About this exercise: Begin at the first line of the records below and, please, give each line again exactly until the line with "s.lane.KeyexpOk s.keyValid s.w)" is included.

Collected data:

/-- The word that `KXW n` computes in its place extends the part of the key's expansion that `W` holds (R184, R208). -/
theorem Lane.KeyexpOk.writeW_expansion {s : State} {n : Nat} {v : Word} (h : s.lane.KeyexpOk s.keyValid s.w)
    (hb : s.lane.busy = true) (hn : n < 44) (hu : s.lane.upc.toNat = 84 + n) (hv : kxwWord n s = some v) :
    s.keyValid = false ∧ s.lane.grid.value? = none ∧ ∃ key, s.lane.din = .holds key ∧
      ∀ m : Fin 44, m.val < n + 1 → (writeW n v s).w[m] = .holds (expand key)[m] := by
  obtain ⟨hk, hg, key, hd, hw⟩ := h hb (by omega)
  rw [hu, Nat.add_sub_cancel_left] at hw
  obtain rfl : (expand key)[n] = v := Option.some.inj ((kxwWord_of_expansion hn hd hw).symm.trans hv)
  exact ⟨hk, hg, key, hd, writeW_w_of_expansion hw hn⟩

/-- A micro-step of a busy lane keeps the invariant (R204, R205). -/
theorem microStep_keeps_inv {s t : State} (h : Inv s) (hb : s.lane.busy = true) (ht : microStep s = .next t) :
    Inv t := by
  have own := h.laneOk (lane_mem_lanes s)
  have ho : SameOthers s t := laneStep_sameOthers (by rw [laneStep, if_pos hb, ht])
  cases microStep_effect ht with
  | stateWritten g hu h41 h83 =>
    obtain ⟨hk, hd, -⟩ := own.block hb hu
    have h83' : s.lane.upc.toNat ≠ 83 := fun h => h83 (BitVec.eq_of_toNat_eq h)
    have hnext := toNat_upc_add_one (upc := s.lane.upc) (by omega)
    have hu' : (s.lane.upc + 1).toNat < 84 := by omega
    have hloaded : s.lane.upc + 1 ≠ 0 ∧ s.lane.upc + 1 ≠ 42 := by
      refine ⟨fun h => ?_, fun h => h41 (BitVec.eq_of_toNat_eq ?_)⟩
      · exact absurd (hnext.symm.trans (congrArg BitVec.toNat h)) (Nat.succ_ne_zero _)
      · exact Nat.succ.inj (hnext.symm.trans (congrArg BitVec.toNat h))
    refine h.of_sameShared ho rfl rfl (h.runsKeyexp_of_keyValid hk) ?_ (runsKeyexp_of_lt hu')
    rw [hk]
    exact .of_block hb hu' hd (iff_of_true rfl hloaded)
  | blockEnded b hu =>
    have hu' : s.lane.upc.toNat < 84 := by rcases hu with h | h <;> simp [h]
    obtain ⟨hk, -⟩ := own.block hb hu'
    exact h.of_sameShared ho rfl rfl (h.runsKeyexp_of_keyValid hk) (.of_idle rfl fun _ => ⟨rfl, rfl⟩)
      (runsKeyexp_of_idle rfl)
  | wordWritten n v hn hu hv =>
    obtain ⟨hk, hg, key, hd, hw⟩ := own.keyexp.writeW_expansion hb (by omega) hu hv
    have hnext : (s.lane.upc + 1).toNat = 84 + (n + 1) := by rw [toNat_upc_add_one (by omega), hu, Nat.add_assoc]
    refine h.of_othersIdle ho (h.others_idle (runsKeyexp_iff.2 ⟨hb, by omega⟩)) ?_ fun h => absurd h (by simp [hk])
    simp only [advance_keyValid, writeW_keyValid, hk]
    exact .of_keyexp hb hnext hg hd hw
  | scheduleEnded v hu hv =>
    obtain ⟨-, -, key, -, hw⟩ := own.keyexp.writeW_expansion hb (by omega) hu hv
    exact h.of_othersIdle ho (h.others_idle (runsKeyexp_iff.2 ⟨hb, by omega⟩)) (.of_idle rfl fun _ => ⟨rfl, rfl⟩)
      fun _ => ⟨key, fun m => hw m m.isLt⟩

/-- A request is accepted only while no lane runs a KEYEXP (R275). -/
theorem runsKeyexp_of_canAccept {cmd : Byte} {s : State} (h : canAccept cmd s = true) :
    ∀ l ∈ s.lanes, l.runsKeyexp = false := by
  unfold canAccept at h
  split at h
  · exact fun l hl => runsKeyexp_of_idle (by simpa using List.all_eq_true.1 h l hl)
  · intro l hl
    simp only [laneOpen, Bool.and_eq_true, List.all_eq_true] at h
    simpa using h.2 l hl

/-- The step of an idle lane keeps the invariant (R201, R274, R275). -/
theorem hostStep_keeps_inv {s t : State} (h : Inv s) (hb : s.lane.busy = false) (ht : hostStep s = .next t) :
    Inv t := by
  obtain ⟨hu, hg⟩ := h.idle _ (lane_mem_lanes s) hb
  have ho : SameOthers s t := laneStep_sameOthers (by simp [laneStep, hb, ht])
  obtain hs | ⟨req, more, -, hc, ⟨e, hs⟩ | ⟨b, hcmd, -, hs⟩ | ⟨b, entry, -, hk, he, hs⟩⟩ := hostStep_cases s <;>
    cases hs.symm.trans ht
  · exact h
  · exact h.of_sameShared ho rfl rfl (runsKeyexp_of_canAccept hc) (.of_idle hb fun _ => ⟨hu, hg⟩)
      (runsKeyexp_of_idle hb)
  · have idle : allIdle s = true := by rwa [hcmd] at hc
    refine h.of_othersIdle ho (fun l hl => ?_) ?_ fun h => Bool.noConfusion h
    · simpa using List.all_eq_true.1 idle l (mem_lanes.2 (.inr hl))
    · exact .of_keyexp (n := 0) rfl rfl hg rfl fun m hm => absurd hm (Nat.not_lt_zero _)
  · have hentry : entry.toNat < 84 ∧ ¬(entry ≠ 0 ∧ entry ≠ 42) := by
      rcases he with ⟨-, rfl⟩ | ⟨-, rfl⟩ <;> decide
    refine h.of_sameShared ho rfl rfl (runsKeyexp_of_canAccept hc) ?_ (runsKeyexp_of_lt hentry.1)
    rw [hk]
    exact .of_block rfl hentry.1 rfl (iff_of_false (by simp [hg]) hentry.2)

/-- The moving lane's step keeps the invariant (R201, R204). -/
theorem laneStep_keeps_inv {s t : State} (h : Inv s) (ht : laneStep s = .next t) : Inv t := by
  unfold laneStep at ht
  split at ht
  · next hb => exact microStep_keeps_inv h hb ht
  · next hb => exact hostStep_keeps_inv h (Bool.eq_false_of_not_eq_true hb) ht

/-- A reset event leaves a state that meets the invariant, whatever came before (R270). -/
theorem resetEngine_inv (s : State) : Inv (resetEngine s) := by
  refine .of_idle rfl (resetEngine_idle s) fun l hl => ?_
  rw [resetEngine_lanes] at hl
  obtain ⟨k, a, rfl⟩ := mem_resetLanesFrom hl
  exact fun _ => ⟨rfl, rfl⟩

/-- Settles O52: a reset event by `resetEngine_inv`, the turn of any lane by `laneStep_keeps_inv`. -/
theorem stepKeepsInvariant : Obligations.StepKeepsInvariant := by
  intro s t h ht
  obtain ⟨rest, -, hs⟩ | ⟨u, hs, hl, hw, hk, -⟩ := step_cases s
  · cases hs.symm.trans ht
    exact resetEngine_inv _
  · exact laneStep_keeps_inv (h.congr hl hw hk) (hs.symm.trans ht)

/-! ## The state after reset -/

/-- Every lane of the state after reset is at its reset values (R270). -/
theorem mem_lanes_resetLanes {n : Nat} {l : Lane} (h : l ∈ (State.resetLanes n).lanes) : ∃ k, l = Lane.resetAt k := by
  simp only [State.lanes, State.resetLanes, List.nil_append, List.mem_cons, List.mem_map] at h
  obtain rfl | ⟨k, -, rfl⟩ := h
  · exact ⟨0, rfl⟩
  · exact ⟨k + 1, rfl⟩

/-- No word of `W` holds a value after reset (R35, R270). -/
theorem resetW_value? (j : Fin 44) : resetW[j].value? = none := by simp [resetW]

/-- Settles O49: the values of `Lane.resetAt` and `resetW`. -/
theorem resetValues : Obligations.ResetValues := by
  refine ⟨fun n => ⟨?_, rfl, resetW_value?, fun l hl => ?_⟩, rfl⟩
  · simp [State.lanes, State.resetLanes]
  · obtain ⟨k, rfl⟩ := mem_lanes_resetLanes hl
    exact ⟨rfl, rfl, rfl, rfl, rfl⟩

/-- Settles O51: after reset every lane is idle at its values and KEY_VALID is 0. -/
theorem resetMeetsInvariant : Obligations.ResetMeetsInvariant := by
  refine fun n => .of_idle rfl (fun l hl => ?_) fun l hl => ?_ <;> obtain ⟨k, rfl⟩ := mem_lanes_resetLanes hl
  · rfl
  · exact fun _ => ⟨rfl, rfl⟩

end Sys2Proof.Machine
end

section
/-! PROOFS. The lanes share nothing that a block transform changes: its micro-steps read `W` and their own lane and
write that lane only, so the turns of two lanes in block transforms commute (rules R34, R62, R211). -/

namespace Sys2Proof.Machine
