-- ==== Sys2Proof/Machine/HostOps.lean ====
section
/-! DEFINITION. The host's operations between steps (spec 70_reset_and_hazards.md R280): `load` (20_memory.md R45) and `reset()`
(R283). Construction is `State.reset`; the framebuffer is read as `gpu.fb` (R286). -/

namespace Sys2Proof.Machine

/-- `load(bytes)`: the ROM from offset 0, truncated or zero-padded to 32 KB; nothing else changes (R45, R284). -/
def State.load (bytes : List Byte) (s : State) : State :=
  { s with mmu := { s.mmu with rom := memOfBytes 0 (bytes.take Config.romSize) } }

/-- `reset()`: every register row of R281 takes its reset value; every storage array keeps its contents (R283, R265). Of the model's own
fields, the returned count goes to zero and the free values go on (log 17). -/
def State.hostReset (s : State) : State :=
  { cpu := Cpu.reset
    mmu := { s.mmu with inBios := Config.inBiosReset }
    gpu := { Gpu.reset with vram := s.gpu.vram, oam := s.gpu.oam, fb := s.gpu.fb }
    cycles := 0
    draws := s.draws }

end Sys2Proof.Machine
end

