-- ==== Sys2Proof/Laws/PerInstr.lean ====
section
/-! SUPPORT. Statements about every instruction as syntax, one lemma per constructor. `Length`: the encoder writes as many bytes as the
fetch reads for the first of them (spec 30_encoding.md R79). -/

namespace Sys2Proof.Laws.Length

/-- The encoding of `i` has as many bytes as its first byte says (R79: "The length is a function of byte 0 alone"). -/
def Statement (i : Instr) : Prop := (encode i).length = instrLength ((encode i).headD 0)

Task result:
/-- The word that `KXW n` computes in its place extends the part of the key's expansion that `W` holds (R184, R208). -/
theorem Lane.KeyexpOk.writeW_expansion {s : State} {n : Nat} {v : Word} (h : s.lane.KeyexpOk s.keyValid s.w)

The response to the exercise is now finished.